Work order: Only some lines are wanted. Transcribe, exactly, the lines below from the line with "R339, R340). -/" up to and including the line with "nearest, ties away from zero (R6). -/".

-- Dataset content follows --

-- ==== Sys2Proof/Machine/Numbers.lean ====
section
/-!
DEFINITION. Sys2Proof/Machine/Numbers.lean: saturating and modulo counters, the device's rounding (R6), byte order
(R4), two's complement (R5), CRC-32C (R71) and small list operations that every block uses.
-/
namespace Sys2Proof.Machine

/-- A counter of `w` bits that saturates at all ones (R41, R339, R340). -/
def satAdd {w : Nat} (x : BitVec w) (n : Nat) : BitVec w := BitVec.ofNat w (min (x.toNat + n) (2 ^ w - 1))

/-- One saturating increment. -/
def satInc {w : Nat} (x : BitVec w) : BitVec w := satAdd x 1

/-- Division of an integer by a positive natural, rounded to nearest, ties away from zero (R6). -/
def roundDiv (n : Int) (d : Nat) : Int :=
  if 0 ≤ n then (2 * n + d) / (2 * d) else -((2 * (-n) + d) / (2 * d))

/-- `n * 2^e` for an exponent of either sign, rounded to nearest with ties away from zero (R6). -/
def roundShift (n : Int) (e : Int) : Int :=
  if 0 ≤ e then n * 2 ^ e.toNat else roundDiv n (2 ^ (-e).toNat)

/-- Ceiling of a quotient of naturals. -/
def ceilDiv (n d : Nat) : Nat := (n + d - 1) / d

/-- The signed value of the low `w` bits of `n` (R5). -/
def signed (w n : Nat) : Int :=
  let m := n % 2 ^ w
  if 2 * m < 2 ^ w then (m : Int) else (m : Int) - 2 ^ w

/-- The two's complement code of an integer in `w` bits (R5). -/
def unsigned (w : Nat) (z : Int) : Nat := (z % (2 ^ w : Nat)).toNat

/-- Does the integer lie in the `w`-bit two's complement range? -/
def fits (w : Nat) (z : Int) : Bool := -(2 ^ (w - 1) : Nat) ≤ z ∧ z < (2 ^ (w - 1) : Nat)

/-- An integer clamped to a closed range. -/
def clampInt (lo hi z : Int) : Int := if z < lo then lo else if hi < z then hi else z

/-- Bit `i` of a natural. -/
def bitOf (n i : Nat) : Bool := n.testBit i

/-- The field [hi:lo] of a natural (R3). -/
def fieldOf (n hi lo : Nat) : Nat := n / 2 ^ lo % 2 ^ (hi + 1 - lo)

/-- A Boolean as 0 or 1. -/
def b2n (b : Bool) : Nat := if b then 1 else 0

/-- Little-endian value of a list of bytes (R4). -/
def leNat : List Byte → Nat
  | [] => 0
  | b :: bs => b.toNat + 256 * leNat bs

/-- Big-endian value of a list of bytes. -/
def beNat (bs : List Byte) : Nat := bs.foldl (fun a b => a * 256 + b.toNat) 0

/-- The `n` bytes of a value, little-endian (R4). -/
def leBytes : Nat → Nat → List Byte
  | 0, _ => []
  | n + 1, v => BitVec.ofNat 8 v :: leBytes n (v / 256)

/-- The `n` bytes of a value, most significant first. -/
def beBytes (n v : Nat) : List Byte := (leBytes n v).reverse

/-- Bytes `at_` to `at_ + n - 1` of a byte string; bytes past its end read 0. -/
def slice (bs : List Byte) (at_ n : Nat) : List Byte :=
  let t := (bs.drop at_).take n
  t ++ List.replicate (n - t.length) 0

/-- The little-endian field of `n` bytes at an offset of a byte string (R4). -/
def leAt (bs : List Byte) (at_ n : Nat) : Nat := leNat ((bs.drop at_).take n)

/-- Are bytes `at_` to `at_ + n - 1` all zero? -/
def zeroAt (bs : List Byte) (at_ n : Nat) : Bool := ((bs.drop at_).take n).all (· == 0)

/-- One bit step of the reflected CRC-32C register (R71: polynomial 0x1EDC_6F41, reflected 0x82F6_3B78). -/
def crcBit (c : Word) : Word := if c.getLsbD 0 then (c >>> 1) ^^^ 0x82F63B78 else c >>> 1

/-- One byte step of CRC-32C. -/
def crcByte (c : Word) (b : Byte) : Word :=
  crcBit (crcBit (crcBit (crcBit (crcBit (crcBit (crcBit (crcBit (c ^^^ b.setWidth 32))))))))

/-- CRC-32C of a byte string: initial value and final XOR all ones (R71). -/
def crc32c (bs : List Byte) : Word := (bs.foldl crcByte 0xFFFFFFFF) ^^^ 0xFFFFFFFF

/-- Is the stored little-endian CRC at byte `crcAt` that of the `len` bytes at `start`? -/
def crcOk (bs : List Byte) (start len crcAt : Nat) : Bool :=
  leAt bs crcAt 4 == (crc32c ((bs.drop start).take len)).toNat

/-- Sum of a list of naturals. -/
def sumNat (l : List Nat) : Nat := l.foldl (· + ·) 0

/-- Sum of a list of integers. -/
def sumInt (l : List Int) : Int := l.foldl (· + ·) 0

/-- No value occurs twice. -/
def noDup {α : Type} [BEq α] : List α → Bool
  | [] => true
  | a :: l => !l.contains a && noDup l

/-- The first index at which a test holds. -/
def firstIdx {α : Type} (p : α → Bool) (l : List α) : Option Nat := l.findIdx? p

/-- The value of an association list at a key, or a default. -/
def assocD {α β : Type} [BEq α] (l : List (α × β)) (k : α) (d : β) : β := (l.lookup k).getD d

/-- Set a key of an association list, the newest entry in front, no older entry of that key kept. -/
def assocSet {α β : Type} [BEq α] (l : List (α × β)) (k : α) (v : β) : List (α × β) :=
  (k, v) :: l.filter (fun e => !(e.1 == k))

/-- Drop a key of an association list. -/
def assocDel {α β : Type} [BEq α] (l : List (α × β)) (k : α) : List (α × β) := l.filter (fun e => !(e.1 == k))

/-- All plots in the order of R22: plot 0, then 1 to 64 ascending. -/
def allPlots : List PlotId := List.finRange 65

/-- Plots 1 to 64. -/
def tenantPlots : List PlotId := (List.finRange 65).drop 1

/-- Set bit `i` of a bit vector to `b`. -/
def setBit {w : Nat} (x : BitVec w) (i : Nat) (b : Bool) : BitVec w :=
  if b then x ||| BitVec.ofNat w (2 ^ i) else x &&& ~~~(BitVec.ofNat w (2 ^ i))

/-- Write-one-to-clear (R9, RW1C). -/
def rw1c {w : Nat} (x v : BitVec w) : BitVec w := x &&& ~~~v

end Sys2Proof.Machine
end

-- Dataset content concluded --

Solution to this task:
/-- A counter of `w` bits that saturates at all ones (R41, R339, R340). -/
def satAdd {w : Nat} (x : BitVec w) (n : Nat) : BitVec w := BitVec.ofNat w (min (x.toNat + n) (2 ^ w - 1))

/-- One saturating increment. -/
def satInc {w : Nat} (x : BitVec w) : BitVec w := satAdd x 1

/-- Division of an integer by a positive natural, rounded to nearest, ties away from zero (R6). -/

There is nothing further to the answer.